An environmentally friendly person is one who is conscious of the impact of their lifestyle on the planet. As a Canadian citizen, you can make simple changes in your daily life to reduce your carbon footprint – power the house with solar panels instead of using fossil fuel-generated electricity, recycle water, install LED bulbs, and use detergents and cleaning materials made from pure plant actives rather than harmful chemicals like bleach. Living with a greater awareness of the resources one uses in daily life, how and where they are produced, how you choose to heat up the house, your use of water and other non-renewable resources, and even the manufacturing processes for the products you use, can ultimately save forests, keep marine ecologies healthier and significantly reduce your home’s carbon footprint.

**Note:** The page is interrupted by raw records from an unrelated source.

-- ==== Sys2Proof/Machine/Profile.lean ====
section
/-! DEFINITION. The Panel Profile Resolver and the Compensation Table (spec/40_profile_and_host.md R121, R125, R126). -/

namespace Sys2Proof.Machine

/-- `dots_per_line` (00 R6). -/
def dotsPerLine : SizeClass → Nat
  | .s144 => 128
  | .s200 => 200
  | .s270 => 264

/-- `lines_per_display` (00 R6). -/
def linesPerDisplay : SizeClass → Nat
  | .s144 => 96
  | .s200 => 96
  | .s270 => 176

/-- `bytes_per_line = dots_per_line/8` (00 R6). -/
def bytesPerLine (c : SizeClass) : Nat := dotsPerLine c / 8

/-- `bytes_per_scan = lines_per_display/4` (00 R6). -/
def bytesPerScan (c : SizeClass) : Nat := linesPerDisplay c / 4

/-- The channel-select mask of a size class (00 R7). -/
def channelMask (cfg : Cfg) : SizeClass → List Byte
  | .s144 => cfg.chsel144
  | .s200 => chsel200
  | .s270 => cfg.chsel270

/-- The profile of a size class: a row of 00 R6 with its mask of 00 R7 (40 R121). -/
def profileOf (cfg : Cfg) (c : SizeClass) : PanelProfile where
  sizeClass := c
  linesPerDisplay := linesPerDisplay c
  dotsPerLine := dotsPerLine c
  bytesPerLine := bytesPerLine c
  bytesPerScan := bytesPerScan c
  channelSelect := channelMask cfg c

/-- The size class a selector names (30 R92). -/
def sizeOfSelector : Nat → Option SizeClass
  | 0 => some .s144
  | 1 => some .s200
  | 2 => some .s270
  | _ => none

/-- `Resolve(sel)` (40 R121). -/
def resolve (cfg : Cfg) (sel : Nat) : Option PanelProfile :=
  (sizeOfSelector sel).map (profileOf cfg)

/-- The size of the scratch line buffer (10 R32). -/
def scratchSize (p : PanelProfile) : Nat := 2 * p.bytesPerLine + p.bytesPerScan + 3

/-- The length of the line payload (43 R191). -/
def payloadLength (p : PanelProfile) : Nat := 2 * p.bytesPerLine + p.bytesPerScan + 2

/-- The length of the image of PAINT (20 R68). -/
def imageLength (p : PanelProfile) : Nat := p.bytesPerLine * p.linesPerDisplay

/-- `Band(t)` (40 R126). -/
def bandOf (t : Int) : Band := if t < 10 then 0 else if t ≤ 40 then 1 else 2

/-- One size class's row of the compensation table. -/
def compRow (cfg : Cfg) : SizeClass → CompRow
  | .s144 => cfg.comp.s144
  | .s200 => cfg.comp.s200
  | .s270 => cfg.comp.s270

/-- `COMP(size_class, band)` (40 R125). -/
def compOf (cfg : Cfg) (c : SizeClass) (b : Band) : CompProfile :=
  if b = 0 then (compRow cfg c).band0 else if b = 1 then (compRow cfg c).band1 else (compRow cfg c).band2

end Sys2Proof.Machine
end

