/-- Every write of `status` (41 R157): BEGIN's and END's issue, a failed check of BEGIN, BEGIN's end, a failed re-check of END;
besides, OPEN and CLOSE leave it without a value (40 R122, R123). -/
def Obligations.StatusWriters : Prop :=
  ∀ s t : State, step s = .next t → t.status ≠ s.status →
    (s.Quiet ∧ ∃ w rest, s.hostQ = w :: rest ∧
      ((decode (.host w) = .ok .begin ∧ t.status = some .ok) ∨ (decode (.host w) = .ok .endPower ∧ t.status = some .ok) ∨
        (∃ sel, decode (.host w) = .ok (.openPanel sel) ∧ t.status = none) ∨
        (decode (.host w) = .ok .close ∧ t.status = none))) ∨
    (∃ kind, t.status = some (statusOf kind) ∧ t.pwr = .failed kind ∧ t.fromFailed = true ∧ t.ctl = .pdFlush 0 ∧
      ((kind = .unsupportedCOG ∧ s.ctl = .vfId true) ∨ (kind = .panelBroken ∧ ∃ k, s.ctl = .vfBreakage k) ∨
        (kind = .dcFailed ∧ ∃ a k, s.ctl = .vfPump a k ∧ 4 ≤ a))) ∨
    ((∃ k, s.ctl = .rdFinish k) ∧ t.status = some .ok ∧ t.ctl = .idle) ∨
    ((∃ k, s.ctl = .pdCheck k) ∧ s.fromFailed = false ∧ t.status = some .dcFailed ∧ t.ctl = .pdFinal 0)

/-- `pwr` and `status` gate nothing (41 R158, 10 R24, R25): with any other value of the two, every step but the issue of STATUS
does the same to everything else. -/
def Obligations.PowerAndStatusGateNothing : Prop :=
  ∀ (s t : State) (w : Pwr) (v : Option Status), step s = .next t → (∀ s1, fetch s ≠ .run .status s1) →
    ∃ t', step { s with pwr := w, status := v } = .next t' ∧
      { t' with pwr := .off, status := none } = { t with pwr := .off, status := none }

/-- CHANNEL_SELECT is emitted at one place only, with the mask of the profile (41 R147, R159). -/
def Obligations.ChannelSelectOnlyInSetUp : Prop :=
  ∀ (s s1 : State) mask, fetch s = .run (.channelSelect mask) s1 →
    s.ctl = .vfInit 1 ∧ ∃ p, s.profile = some p ∧ mask = p.channelSelect

/-- On the wire, by whatever COGFRAME the platform has, the nine bytes of a CHANNEL_SELECT stand verbatim, in order and contiguous
in what is sent (30 R103), and every COG write sends at least once. -/
def Obligations.ChannelSelectVerbatimOnTheWire : Prop :=
  ∀ (f : CogFrame) (s t : State) mask, mask.length = 9 → exec (.channelSelect mask) s = .next t →
    ∃ sent : List (List Byte), sent ≠ [] ∧ mask <:+: sent.flatten ∧
      wireTrace f t.trace = wireTrace f s.trace ++ sent.map .send
end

#2 Recycle, reuse, conserve.
Adopt ‘Recycle and reuse’ as your daily mantra – if something can be put to use multiple times instead of being trashed after one use, or recycled, then the practice must certainly be followed. It is not just about using the nearest recycling station, but of using it properly and often. Ditch the use of single-use plastic and substitute plastic food containers, bottles, straws and other items with glass or metal ones. Meanwhile, conserving resources can be both simple and complex. It could be as basic as switching off the power when not needed, or choosing building materials that do not deplete the forests in Canada (such as wood).

#3 Plant trees around your home.
Keeping your home shaded from the sunlight helps reduce the use of electricity in the summer season. A simple change to make in this regard, is to plant trees around your home and care for them till they become stable. Not only do trees provide shade, they become nesting spots for birds, clear the air by providing oxygen, provide fruits and flowers, and so on. If you cannot plant trees, then aim to cultivate an organic kitchen garden. Growing your own produce is healthy for your home, and reduces the burden on commercial agriculture. Besides this, try reducing your dependence on meat every week and substitute it with vegetables, cereals and grains to lower emissions and save forest wildlife.

#4 Cook only as much as required.
Most households unintentionally discard uneaten food every day – this ends up in landfills and generates greenhouse gases like methane. The forests in Canada bear the brunt of rising greenhouse emissions. Meanwhile, food waste ends up wasting the resources that helped create that food in the first place, right from raw produce to fuel. Do ensure that you cook only as much as the household needs, and donate the uneaten portions to homeless persons instead of junking it. If you have kitchen waste, compost it rather than throwing it away.

Simple changes to everyday life can have a tremendous impact on the forests in Canada. Try and use biodegradable products wherever possible, shop locally instead of having products shipped from other cities or countries, and so on.